Any individual square of a heatmap shows the *mean* and *std* over multiple runs (as seen in the previous plots). Here we show how to choose the runs to aggregate.
Experiment file: [examples/plotting/4_adamw-vs-sgd_seeds.yaml](../../examples/plotting/4_adamw-vs-sgd_seeds.yaml)
```python -m pytorch_fob.evaluate_experiment examples/plotting/4_adamw-vs-sgd_seeds.yaml```
![your plot is not finished yet](../../examples/plotting/4_adamw-vs-sgd_seeds-last-heatmap.png)
Helpful settings:
- Control the std with
- ```plot.std``` # toggle off with ```False```
- ```plot.aggfunc: std``` # also try ```var```
- control the rows with
- ```split_groups: ["engine.seed"]```
- ```aggregate_groups: []```
Per default the plot will display the *mean* and *std* calculated over the seeds.

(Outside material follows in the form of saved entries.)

@[simp] theorem memWrite_fsr (s : State) (a : Word) (size : Size) (v : Word) :
    (memWrite s a size v).fsr = s.fsr := rfl

@[simp] theorem memWrite_slotF (s : State) (a : Word) (size : Size) (v : Word) :
    (memWrite s a size v).slotF = s.slotF := rfl

@[simp] theorem memWrite_slotD (s : State) (a : Word) (size : Size) (v : Word) :
    (memWrite s a size v).slotD = s.slotD := rfl

@[simp] theorem memWrite_slotE (s : State) (a : Word) (size : Size) (v : Word) :
    (memWrite s a size v).slotE = s.slotE := rfl

@[simp] theorem memWrite_immInFlight (s : State) (a : Word) (size : Size) (v : Word) :
    (memWrite s a size v).immInFlight = s.immInFlight := rfl

@[simp] theorem memWrite_acc (s : State) (a : Word) (size : Size) (v : Word) :
    (memWrite s a size v).acc = s.acc := rfl

@[simp] theorem memWrite_retired (s : State) (a : Word) (size : Size) (v : Word) :
    (memWrite s a size v).retired = s.retired := rfl

@[simp] theorem memWrite_mem (s : State) (a : Word) (size : Size) (v : Word) :
    (memWrite s a size v).mem = writeWord s.mem (wordAddr a) (merge (readWord s.mem (wordAddr a)) a size v) := rfl

@[simp] theorem memWrite_breakMarks (s : State) (a : Word) (size : Size) (v : Word) :
    (memWrite s a size v).breakMarks = s.breakMarks := rfl

@[simp] theorem memWrite_exitMarks (s : State) (a : Word) (size : Size) (v : Word) :
    (memWrite s a size v).exitMarks = s.exitMarks := rfl

@[simp] theorem memWrite_port (s : State) (a : Word) (size : Size) (v : Word) :
    (memWrite s a size v).port = s.port := rfl

@[simp] theorem memWrite_irq (s : State) (a : Word) (size : Size) (v : Word) :
    (memWrite s a size v).irq = s.irq := rfl

@[simp] theorem memWrite_execQ (s : State) (a : Word) (size : Size) (v : Word) :
    (memWrite s a size v).execQ = s.execQ := rfl

@[simp] theorem memWrite_devCalls (s : State) (a : Word) (size : Size) (v : Word) :
    (memWrite s a size v).devCalls = s.devCalls := rfl

@[simp] theorem memWrite_reply (s : State) (a : Word) (size : Size) (v : Word) :
    (memWrite s a size v).reply = s.reply := rfl

@[simp] theorem memWrite_busResp (s : State) (a : Word) (size : Size) (v : Word) :
    (memWrite s a size v).busResp = s.busResp := rfl

@[simp] theorem memWrite_seq (s : State) (a : Word) (size : Size) (v : Word) :
    (memWrite s a size v).seq = s.seq := rfl

/-! ### deviceGet -/

@[simp] theorem deviceGet_cfg (d : Device) (s : State) : ((deviceGet d s).2).cfg = s.cfg := rfl

@[simp] theorem deviceGet_x (d : Device) (s : State) : ((deviceGet d s).2).x = s.x := rfl

@[simp] theorem deviceGet_pc (d : Device) (s : State) : ((deviceGet d s).2).pc = s.pc := rfl

@[simp] theorem deviceGet_npc (d : Device) (s : State) : ((deviceGet d s).2).npc = s.npc := rfl

@[simp] theorem deviceGet_msr (d : Device) (s : State) : ((deviceGet d s).2).msr = s.msr := rfl

@[simp] theorem deviceGet_ear (d : Device) (s : State) : ((deviceGet d s).2).ear = s.ear := rfl

@[simp] theorem deviceGet_esr (d : Device) (s : State) : ((deviceGet d s).2).esr = s.esr := rfl

@[simp] theorem deviceGet_btr (d : Device) (s : State) : ((deviceGet d s).2).btr = s.btr := rfl

@[simp] theorem deviceGet_fsr (d : Device) (s : State) : ((deviceGet d s).2).fsr = s.fsr := rfl

@[simp] theorem deviceGet_slotF (d : Device) (s : State) : ((deviceGet d s).2).slotF = s.slotF := rfl

@[simp] theorem deviceGet_slotD (d : Device) (s : State) : ((deviceGet d s).2).slotD = s.slotD := rfl

@[simp] theorem deviceGet_slotE (d : Device) (s : State) : ((deviceGet d s).2).slotE = s.slotE := rfl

We need to remove the seed from the ```aggregate_groups``` list (by giving an empty list instead). This list is useful if there are additional parameters you want to aggregate over.
-------------------------------------------------------------------------------
### Reproducing the Data
Lets create some data that we can plot; from the root directory call:
#### Data Download
first we make sure the data is already downloaded beforehand:
```python -m pytorch_fob.dataset_setup examples/plotting/3_mnist-and-tabular_adamw-vs-sgd.yaml```
This will download the mnist data (required for 1-4) and tabular (required for 3) into the [examples/data](../../examples/data) directory - path can be changed in the corresponding yaml you want to use (e.g. [examples/plotting/1_mnist-adamw.yaml](../../examples/plotting/1_mnist-adamw.yaml) if you have already set up your benchmark).
Estimated disk usage for the data: ~65M
#### Training
The 2 tasks will be run on 2x2 hyperparameter on 2 different seeds per optimizer for a total of 32 runs.
```python -m pytorch_fob.run_experiment examples/plotting/3_mnist-and-tabular_adamw-vs-sgd.yaml```
After training finished you should find 32 run directories in [examples/plotting/outputs](../../examples/plotting/outputs)
All parameters that differ from the default value are noted in the directory name.